The agricultural applications of remote sensing methods are based on measuring the reflected radiation of the object, which can be a plant or soil. It involves non-contact observation of radiation that is reflected or emitted from agricultural fields [8]. Remote sensing in agriculture has been primarily used to monitor crop yield and biomass [9], as well as crop nutrients and water stress [10,11], detect infestations of weeds [12], insects, and plant diseases [6], and assess soil characteristics such as organic matter, moisture, clay content, pH, and salinity [13,14].
Hyperspectral (HS) analysis is a remote sensing option in which reflectance data are collected at small spectral increments across a broad spectral range (most commonly 400–2500 nm) [8]. HS data can indicate a link between the spectral reflectance properties and structural traits of plants, such as pigment concentrations, water levels, and accumulation of specific substances, which are significantly influenced by biotic stress [2]. HS sensors analyze up to several hundred bands of the electromagnetic spectrum, including visible (400–700 nm), near-infrared (700–1000 nm), and short-wave infrared (1000–2500 nm) wavelengths [15,16]. Each pixel in an HS image contains a unique set of information about the reflectance at each spectral band, and the sum of this information is known as a spectral signature or profile [16]. A three-dimensional HS data cube with two spatial dimensions (x, y) and one spectral dimension (wavelength) is typically used to visualize this data [8]. Each HS image contains a large amount of spectral data, making it challenging to extract useful information; therefore, advanced data analysis is required for effective operation with HS sensors [16]. Typically, data analysis starts with preprocessing procedures, which include calibration, atmospheric correction (for images taken from high altitude), noise reduction, and replacing any known faulty datapoints. In some cases, spectral and/or spatial subsetting can be used [4]. Further data analysis is mostly based on two basic approaches: (i) the use of spectral vegetation indices or (ii) the use of computer vision, machine learning, and deep learning methods [17].
From a future perspective, HS analysis has the potential to provide a scalable and effective solution for assessing crop fungal diseases in everyday farming. HS analysis is a non-invasive, indirect detection method that uses the plant’s reaction to biotic stress and fungal development features as indicators of disease [3,18]. FHB induces various physiological changes in plants, primarily due to significant water loss and the breakdown of chlorophyll. These modifications cause noticeable differences in the spectral characteristics of diseased grains and entire ears; thus, it is possible to detect FHB using spectral analysis, and in particular, spectral imaging [19]. According to the HS image analysis, the 350–1000 nm band range is where the biggest spectral variations between healthy and diseased tissue are observed, with the red and green bands showing the most significant variances [20]. As an alternative to complex machine learning, deep learning, computer vision, or similar methods, different vegetation indices can be used, such as the head blight index (HBI), which is based on spectral differences in the 550–560 nm and 665–675 nm ranges.

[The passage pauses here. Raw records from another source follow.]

-- ==== Sys2Proof/Tests/Slice0.lean ====
section
/-! SUPPORT. Small checks: ill-formed operands refused, one or two steps per family on small states, and states that meet the hypotheses of the
statements. Expected values come from the rules each name or comment cites. -/

namespace Sys2Proof.Tests

set_option Elab.async false

open Sys2Proof Sys2Proof.Machine

/-! ## Well-formedness: each check refuses an ill-formed term -/

def one : Loop := ⟨[.lit 1]⟩
def at0 (k : Fin 32768) : ScrOperand := { base := ⟨0, k⟩, queue := 0, qlevel := 0, strides := [], tile := none }
def mv : BxMove := { dreg := 1, doff := 0, dstrides := [], scr := at0 0, wcode := 4, lp := one }
def mma : MmaOp := { a := at0 0, b := at0 256, s := at0 512, lp := one, fa := .fp32, fb := .fp32, sa := false, sb := false, shape := .s4x4, accBase := 0, ars := 64, brs := 64, sparse := false }
def rnd : RoundOp := { d := at0 1024, lp := one, shape := .s4x4, accBase := 0, fmt := .fp32, sat := false, adj := 0, drs := 16, clear := false }
def noRed : RedSet := ⟨.none, .x, false⟩
def run : VxRun := { n := .lit 1, x := at0 0, y := at0 64, d := at0 128, lp := one, fx := .fp32, fy := .fp32, fd := .fp32, xs := 1, ys := 1, ds := 1, xScaled := false, stages := [⟨.add, .fp32, .x, .y, .zero, 0⟩], out := some 0, red := [noRed, noRed, noRed, noRed] }

theorem wf_accepts : (Instr.bxLd 0 mv).wf = true ∧ (Instr.mxMma 0 mma none).wf = true ∧ (Instr.mxRound 0 rnd none).wf = true ∧ (Instr.vxRun 0 run none).wf = true := by decide

/-- 03 R81, R95, 04 R118: payloads of another length than their carrier's. -/
theorem wf_refuses_payloads : (Instr.downstreamFlit 0 0 []).wf = false ∧ (Instr.trainingSetReceive 0 [] [] 0).wf = false ∧ (Instr.write 0 0 0 0 [] 0).wf = false := by decide

/-- 06 R186, R197: seven levels, a stride out of range, a tile buffer on BX, a level the nest does not have. -/
theorem wf_refuses_moves : (Instr.bxLd 0 { mv with lp := ⟨List.replicate 7 (.lit 1)⟩ }).wf = false ∧ (Instr.bxLd 0 { mv with dstrides := [2147483648] }).wf = false
    ∧ (Instr.bxSt 0 { mv with scr := { at0 0 with tile := some 0 } } none).wf = false ∧ (Instr.bxSt 0 { mv with scr := { at0 0 with qlevel := 1 } } none).wf = false
    ∧ (Instr.bxSt 0 { mv with lp := ⟨[.lit 0]⟩ } none).wf = false := by decide

/-- 07 R212, Tables 3 to 5. -/
theorem wf_refuses_matrix : (Instr.mxMma 0 { mma with fa := .fp16 } none).wf = false ∧ (Instr.mxMma 0 { mma with sa := true } none).wf = false ∧ (Instr.mxMma 0 { mma with sparse := true } none).wf = false
    ∧ (Instr.mxRound 0 { rnd with fmt := .fp64 } none).wf = false ∧ (Instr.mxRound 0 { rnd with adj := 64 } none).wf = false ∧ (Instr.mxZero 0 0 0 one).wf = false
    ∧ (Instr.mxPstore 0 (at0 0) (at0 0) one 0 0 false none).wf = false ∧ (Instr.mxPload 0 { at0 0 with tile := some 1 } (at0 0) one 0 1 none).wf = false := by decide

/-- 08 Tables 1 to 4, R223, R231, R238. -/
theorem wf_refuses_vector : (Instr.vxRun 0 { run with stages := [] } none).wf = false ∧ (Instr.vxRun 0 { run with stages := [⟨.and, .fp32, .x, .y, .zero, 0⟩] } none).wf = false
    ∧ (Instr.vxRun 0 { run with stages := [⟨.add, .fp32, .x, .t 3, .zero, 0⟩] } none).wf = false ∧ (Instr.vxRun 0 { run with out := some 5 } none).wf = false
    ∧ (Instr.vxRun 0 { run with n := .lit 8193 } none).wf = false ∧ (Instr.vxRun 0 { run with stages := [⟨.add, .fp32, .x, .y, .zero, 0⟩, ⟨.add, .fp64, .x, .y, .zero, 1⟩] } none).wf = false
    ∧ (Instr.vxRun 0 { run with red := [⟨.sum, .t 4, false⟩, noRed, noRed, noRed] } none).wf = false ∧ (Instr.vxKset 0 0 0 .fp64 one).wf = false
    ∧ (Instr.vxTtr 0 0 0 1 one none).wf = false ∧ (Instr.vxTtr 0 0 1 3 one none).wf = false ∧ (Instr.vxTred 0 0 17 false .sum .fp32 .fp32 (at0 0) one none).wf = false
    ∧ (Instr.vxQblk 0 (at0 0) (at0 0) (at0 0) 0 .fp32 .e4m3 one none).wf = false := by decide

In previous studies, the HBI proved to be highly accurate in the classification of diseased and healthy wheat ears under field conditions. However, its application is mostly effective in the time period between cereal flowering and ripening stages (BBCH 65–89); outside these developmental stages, the accuracy of disease classification decreases significantly [21].

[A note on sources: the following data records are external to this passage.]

-- ==== Sys2Proof/Machine/Arithmetic.lean ====
section
/-! DEFINITION. The measurement arithmetic of chapter 6 (R94 to R110): from raw codes to voltages, resistances,
capacitances and distances, exact in whole numbers, with the rounding each rule states. -/

namespace Sys2Proof.Machine

/-! ## Rounding and limits -/

/-- Division rounded half away from zero (4.3), for a divisor above 0. -/
def roundDiv (a : Int) (b : Nat) : Int :=
  if a < 0 then -(((2 * a.natAbs + b) / (2 * b) : Nat) : Int) else (((2 * a.natAbs + b) / (2 * b) : Nat) : Int)

/-- A value brought into lo to hi (4.3). -/
def clampInt (lo hi v : Int) : Int := if v < lo then lo else if hi < v then hi else v

/-- A value brought into lo to hi (4.3). -/
def clampNat (lo hi v : Nat) : Nat := if v < lo then lo else if hi < v then hi else v

/-- One bit of the integer square root: the bit is kept when the square still fits. -/
def sqrtBit (n acc bit : Nat) : Nat := if (acc + bit) * (acc + bit) ≤ n then acc + bit else acc

/-- Integer square root from the bits 2^k-1 down to 2^0. -/
def sqrtFrom : Nat → Nat → Nat → Nat
  | 0, _, acc => acc
  | k + 1, n, acc => sqrtFrom k n (sqrtBit n acc (2 ^ k))

/-- The integer square root, rounded down, of a number below 2^40 (R99 takes it of one below 2^32). -/
def isqrt (n : Nat) : Nat := sqrtFrom 20 n 0

/-! ## From sample to pass (R94, R95) -/

/-- Largest and smallest converter codes (R87). -/
def clipHigh : Int := 32767

def clipLow : Int := -32768

/-- An input at or beyond the full scale gives a clip code (R87). -/
def converterCode (v : Int) : Int := clampInt clipLow clipHigh v

/-- A raw sample at a clip code (R94). -/
def isClip (r : Int) : Bool := r = clipLow || r = clipHigh

/-- The corrected code (R94). -/
def corrected (offset r : Int) : Int := clampInt clipLow clipHigh (r - offset)

/-- The offset of a gain in the offset table. -/
def Offsets.at (o : Offsets) : Gain → Int
  | .g1 => o.g1 | .g4 => o.g4 | .g16 => o.g16 | .g64 => o.g64

/-- What a pass hands to its reading (R95). -/
structure Pass where
  gain : Gain
  mean : Int
  clipped : Bool
  codes : List Int
deriving DecidableEq, Repr

/-- A pass at a gain over its 2 + n raw samples, oldest first: 2 discarded, n corrected and averaged (R95). -/
def passOf (gain : Gain) (offset : Int) (n : Nat) (raw : List Int) : Pass :=
  let used := (raw.drop 2).take n
  let codes := used.map (corrected offset)
  { gain := gain, mean := roundDiv codes.sum n, clipped := used.any isClip, codes := codes }

/-! ## Voltage readings (R96 to R99) -/

def Gain.up : Gain → Gain
  | .g1 => .g4 | .g4 => .g16 | .g16 => .g64 | .g64 => .g64

def Gain.down : Gain → Gain
  | .g1 => .g1 | .g4 => .g1 | .g16 => .g4 | .g64 => .g16

/-- The gain of the next pass, or none when the pass stands; `changes` gain changes have been made (R96). -/
def nextGain (changes : Nat) (p : Pass) : Option Gain :=
  if 3 ≤ changes then none
  else if p.clipped ∧ p.gain ≠ .g1 then some p.gain.down
  else if ¬ p.clipped ∧ 4 * p.mean.natAbs ≤ 24576 ∧ p.gain ≠ .g64 then some p.gain.up
  else none

/-- A code at a gain in millivolts at the pair (R98). -/
def millivolts (gain : Gain) (m : Int) : Int := roundDiv (m * 125000) (32768 * gainVal gain)

/-- The value of a standing pass (R97). -/
def readingValue (p : Pass) : Int :=
  if p.clipped then (if 0 ≤ p.mean then 125000 else -125000) else millivolts p.gain p.mean

/-- The AC value of a standing pass (R99). -/
def acValue (p : Pass) (n : Nat) : Int :=
  if p.clipped then 125000
  else
    let squares := (p.codes.map fun c => ((c - p.mean) * (c - p.mean)).toNat).sum
    millivolts p.gain (isqrt (squares / n))

/-! ## Resistance (R101 to R104) -/

/-- Voltage of a bias level in mV (R86). -/
def biasMv : Bias → Int
  | .off => 0 | .b1 => 10000 | .b2 => 48000 | .b3 => 100000

/-- Source range resistor in ohm (R86). -/
def rangeOhm : SourceRange → Nat
  | .ra => 1000 | .rb => 100000 | .rc => 10000000

/-- The bias cannot dominate the foreign voltage (R101). -/
def invalidFv (clipped : Bool) (vf : Int) (b : Bias) : Bool := clipped || decide (biasMv b - vf < biasMv b / 2)

/-- The ratio q in per-mille (R102). -/
def ratio (vx vf : Int) (b : Bias) : Int := roundDiv (1000 * (vx - vf)) (biasMv b - vf).toNat

/-- The range a ratio asks for, or none when the reading stands by its ratio (R103). -/
def nextRange (q : Int) : SourceRange → Option SourceRange
  | .ra => if 900 < q then some .rb else none
  | .rb => if 900 < q then some .rc else if q < 100 then some .ra else none
  | .rc => if q < 100 then some .rb else none

/-- The resistance and its status (R104). -/
def resistance (vx vf : Int) (b : Bias) (range : SourceRange) : Nat × StepStatus :=
  let q := ratio vx vf b
  let top := biasMv b - vx
  if top ≤ 0 then (Config.openMarker, .opened)
  else if vx - vf ≤ 0 then (0, .edge)
  else
    let r := (rangeOhm range * (vx - vf).toNat + top.toNat / 2) / top.toNat
    if Config.openMarker < r then (Config.openMarker, .opened)
    else if q < 100 ∨ 900 < q then (r, .edge)
    else (r, .ok)

/-! ## Capacitance (R106 to R109) -/

/-- The capture gain of a bias level (R106). -/
def captureGain : Bias → Gain
  | .b1 => .g4 | .off => .g1 | .b2 => .g1 | .b3 => .g1

/-- The captured samples in mV, oldest first (R107). -/
def captureMv (gain : Gain) (offset : Int) (raw : List Int) : List Int :=
  raw.map fun r => millivolts gain (corrected offset r)

/-- The target voltage (R107). -/
def capTarget (v0 vfin : Int) : Int := v0 + roundDiv ((vfin - v0) * 632) 1000

/-- The lowest index at or above the target (R108). -/
def crossing (v : List Int) (target : Int) : Option Nat := v.findIdx? fun x => target ≤ x

/-- The time constant for a crossing at k (R108). -/
def tauOf (v : List Int) (target : Int) (k : Nat) : Nat :=
  let below := v.getD (k - 1) 0
  let above := v.getD k 0
  50 * (k - 1) + (roundDiv (50 * (target - below)) (above - below).toNat).toNat

/-- Capacitance in tenths of a nF from a time constant on range RB (R108). -/
def capOfTau (tau : Nat) : Nat := min 4096 (roundDiv (tau * 10000) (rangeOhm .rb)).toNat

/-- The crossing that a capacitance can be computed from: an index of 1 to 819 (R108). -/
def usable (k : Option Nat) : Option Nat := k.filter fun i => 1 ≤ i ∧ i ≤ 819

/-- The capacitance by the search (R108). -/
def capacitance (v : List Int) (target : Int) : Nat :=
  let k := crossing v target
  if k = some 0 then 0
  else
    match usable k with
    | some i => capOfTau (tauOf v target i)
    | none => 4096

/-- The status of a CAP step, first row that applies (R109). -/
def capStatus (clipped : Bool) (vfin : Int) (b : Bias) (k : Option Nat) : StepStatus :=
  if clipped then .clip
  else if 1000 * vfin < 900 * biasMv b then .leaky
  else if k = some 0 then .under
  else if usable k = none then .over
  else .ok

/-- The values and the status a CAP step records, from its raw capture, oldest first, and Vfin (R107 to R109). -/
def capResult (b : Bias) (offset : Int) (raw : List Int) (vfin : Int) (vfinClipped : Bool) :
    StepValues × StepStatus × Nat :=
  let v := captureMv (captureGain b) offset raw
  let v0 := v.getD 0 0
  let target := capTarget v0 vfin
  let k := crossing v target
  let status := capStatus (raw.any isClip || vfinClipped) vfin b k
  let c := if status = .clip then 0 else capacitance v target
  (.cap (some c) (some v0) (some vfin) (some target) k ((usable k).map (tauOf v target)), status, c)

/-! ## Distance (R110) -/

/-- The distance to an open in metres. -/
def openDistance (c capPerKm : Nat) : Nat := min 65535 (roundDiv (c * 100) capPerKm).toNat

/-! ## Calibration (R79) -/

/-- The offset of a gain from its 66 calibration samples, oldest first. -/
def calOffset (raw : List Int) : Int := roundDiv ((raw.drop 2).take 64).sum 64

/-- A calibration fails when the magnitude of an offset is above 2048 codes. -/
def offsetFails (o : Int) : Bool := 2048 < o.natAbs

/-- The lowest-numbered gain whose offset failed, with that offset (R80). -/
def failedGain (o : Offsets) : Option (Gain × Int) :=
  if offsetFails o.g1 then some (.g1, o.g1)
  else if offsetFails o.g4 then some (.g4, o.g4)
  else if offsetFails o.g16 then some (.g16, o.g16)
  else if offsetFails o.g64 then some (.g64, o.g64)
  else none

end Sys2Proof.Machine
end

According to data from oat field monitoring in Latvia in 2020 and 2021, the occurrence of Fusarium avenaceum, F. culmorum, F. graminearum, F. oxysporum, F. poae, R. redolens, and F. sporotrichioides exceeds 5% among the collected samples (seedlings and panicles) [22]. These results generally correspond with the results of other Baltic states [23,24] or the Northern region of Europe [25]. Each Fusarium species is responsible for specific toxin production; among the mentioned species, F. poae produces nivalenol (NIV) and beauvericin (BEA) [26], and F. sporotrichioides is associated with T-2 and HT-2 toxins [27], while F. graminearum and F. culmorum mostly produce deoxynivalenol (DON) and zearalenone (ZEA) [28,29]. However, there is little correlation between climatic or agronomic data and the variation in DON levels on oats in Scandinavia [30]. While a number of models have been created for wheat to forecast DON contamination based on agronomic parameters and meteorological data, this appears to be more challenging for oats.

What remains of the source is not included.